2.4. interface_flags

u32 interface_flags() const

That optional method indicates specifics of the disassembler. Default of zero is correct most of the time. Possible flags, which need to be OR-ed together, are:

  • NONLINEAR_PC: stepping to the next opcode or the next byte of the opcode is not adding one to pc. Used for old LFSR-based PCs.
  • PAGED: PC wraps at a page boundary
  • PAGED2LEVEL: not only PC wraps at some kind of page boundary, but there are two levels of paging
  • INTERNAL_DECRYPTION: there is some decryption tucked between reading from AS_PROGRAM and the actual disassembler
  • SPLIT_DECRYPTION: there is some decryption tucked between reading from AS_PROGRAM and the actual disassembler, and that decryption is different for opcodes and parameters

Note that in practice non-linear pc systems are also paged, that PAGED2LEVEL implies PAGED, and that SPLIT_DECRYPTION implies DECRYPTION.

2.5. pc_linear_to_real and pc_real_to_linear

offs_t pc_linear_to_real(offs_t pc) const
offs_t pc_real_to_linear(offs_t pc) const

These methods should be present only when NONLINEAR_PC is set in the interface flags. They must convert pc to and from a value to a linear domain where the instruction parameters and next instruction are reached by incrementing the value. pc_real_to_linear converts to that domain, pc_linear_to_real converts back from that domain.

2.6. page_address_bits

u32 page_address_bits() const

Present on when PAGED or PAGED2LEVEL is set, gives the number of address bits in the lowest page.

2.7. page2_address_bits

u32 page2_address_bits() const

Present on when PAGED2LEVEL is set, gives the number of address bits in the upper page.

2.8. decryptnn

u8 decrypt8 (u8 value, offs_t pc, bool opcode) const
u16 decrypt16(u16 value, offs_t pc, bool opcode) const
u32 decrypt32(u32 value, offs_t pc, bool opcode) const
u64 decrypt64(u64 value, offs_t pc, bool opcode) const

One of these must be defined when INTERNAL_DECRYPTION or SPLIT_DECRYPTION is set. The chosen one is the one which takes what opcode_alignment represents in bytes.

That method decrypts a given value read from address pc (from AS_PROGRAM) and gives the result which will be passed to the disassembler. In the split decryption case, opcode indicates whether we’re in the opcode (true) or parameter (false) part of the instruction.

3. Disassembler interface, device_disasm_interface

3.1. Definition

A CPU core derives from device_disasm_interface through cpu_device. One method has to be implemented, create_disassembler.

3.2. create_disassembler

util::disasm_interface *create_disassembler()

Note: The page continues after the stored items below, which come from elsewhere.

theorem execReceiverDetectPulse_touches {W : List Part} {σ τ : State} {surf : Surface} {p : Lane} {present : Bool} (hW : ∀ p ∈ execReceiverDetectPulse_foot, p ∈ W)
    (hT : Touches W σ τ) : OutTouches W σ (execReceiverDetectPulse surf p present τ) := by
  unfold execReceiverDetectPulse
  try dsimp only
  repeat' first
    | with_reducible apply OutTouches.ite
    | with_reducible refine OutTouches.next ?_
    | with_reducible apply Touches.ite
    | with_reducible refine State.setReg_touches (hW _ (by first | (simp [execReceiverDetectPulse_foot]; done) | (split <;> simp [execReceiverDetectPulse_foot] <;> done) | ((repeat' split) <;> simp [execReceiverDetectPulse_foot])))  ?_
    | with_reducible refine State.stepDetect_touches (fun p hp => hW p (by unfold execReceiverDetectPulse_foot; repeat first | with_reducible exact hp | with_reducible exact List.mem_append_right _ hp | with_reducible apply List.mem_append_left)) ?_
    | with_reducible refine State.bump_touches (hW _ (by first | (simp [execReceiverDetectPulse_foot]; done) | (split <;> simp [execReceiverDetectPulse_foot] <;> done) | ((repeat' split) <;> simp [execReceiverDetectPulse_foot])))  ?_
    | with_reducible refine State.laneToFault_touches (fun p hp => hW p (by unfold execReceiverDetectPulse_foot; repeat first | with_reducible exact hp | with_reducible exact List.mem_append_right _ hp | with_reducible apply List.mem_append_left)) ?_
    | split
    | with_reducible refine forN_touches ?_ (fun x k hx => ?_)
    | with_reducible refine foldl_touches ?_ (fun x a hx => ?_)
    | with_reducible refine foldlSnd_touches ?_ (fun x a hx => ?_)
    | with_reducible assumption

/-- The parts State.recovered touches. -/
def State.recovered_foot : List Part := [.reg .iWL_FORMER] ++ State.startMove_foot ++ State.setDesignated_foot

theorem State.recovered_touches {W : List Part} {σ τ : State} {surf : Nat} {p : Nat} (hW : ∀ p ∈ State.recovered_foot, p ∈ W)
    (hT : Touches W σ τ) : Touches W σ (State.recovered τ surf p) := by
  unfold State.recovered
  try dsimp only
  repeat' first
    | with_reducible apply Touches.ite
    | with_reducible refine State.setReg_touches (hW _ (by first | (simp [State.recovered_foot]; done) | (split <;> simp [State.recovered_foot] <;> done) | ((repeat' split) <;> simp [State.recovered_foot])))  ?_
    | with_reducible refine State.startMove_touches (fun p hp => hW p (by unfold State.recovered_foot; repeat first | with_reducible exact hp | with_reducible exact List.mem_append_right _ hp | with_reducible apply List.mem_append_left)) ?_
    | with_reducible refine State.setDesignated_touches (fun p hp => hW p (by unfold State.recovered_foot; repeat first | with_reducible exact hp | with_reducible exact List.mem_append_right _ hp | with_reducible apply List.mem_append_left)) ?_
    | split
    | with_reducible refine forN_touches ?_ (fun x k hx => ?_)
    | with_reducible refine foldl_touches ?_ (fun x a hx => ?_)
    | with_reducible refine foldlSnd_touches ?_ (fun x a hx => ?_)
    | with_reducible assumption

/-- The parts execLaneActiveEntry touches. -/
def execLaneActiveEntry_foot : List Part := [.reg .iWL_COVER, .fld .sent] ++ State.setLane_foot ++ State.haltLane_foot ++ State.markLane_foot ++ State.recovered_foot ++ State.startMove_foot ++ State.kick_foot ++ State.stepDetect_foot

That method must return a pointer to a newly allocated disassembler object. The caller takes ownership and handles the lifetime.

THis method will be called at most one in the lifetime of the cpu object.

4. Disassembler configuration and communication

Some disassemblers need to be configured. Configuration can be unchanging (static) for the duration of the run (cpu model type for instance) or dynamic (state of a flag or a user preference). Static configuration can be done through either (a) parameter(s) to the disassembler constructor, or through deriving a main disassembler class. If the information is short and its semantics obvious (like a model name), feel free to use a parameter. Otherwise derive the class.

Dynamic configuration must be done by first defining a nested public struct called “config” in the disassembler, with virtual destructor and pure virtual methods to pull the required information. A pointer to that struct should be passed to the disassembler constructor. The cpu core should then add a derivation from that config struct and implement the methods. Unidasm will have to derive a small class from the config class to give the information.

5. Missing stuff

There currently is no way for the debugger GUI to add per-core configuration. It is needed for in particular the s2650 and the saturn cores. It should go through the cpu core class itself, since it’s pulled from the config struct.

There is support missing in unidasm for per-cpu configuration. That’s needed for a lot of things, see the unidasm source code for the current list (“Configuration missing” comments).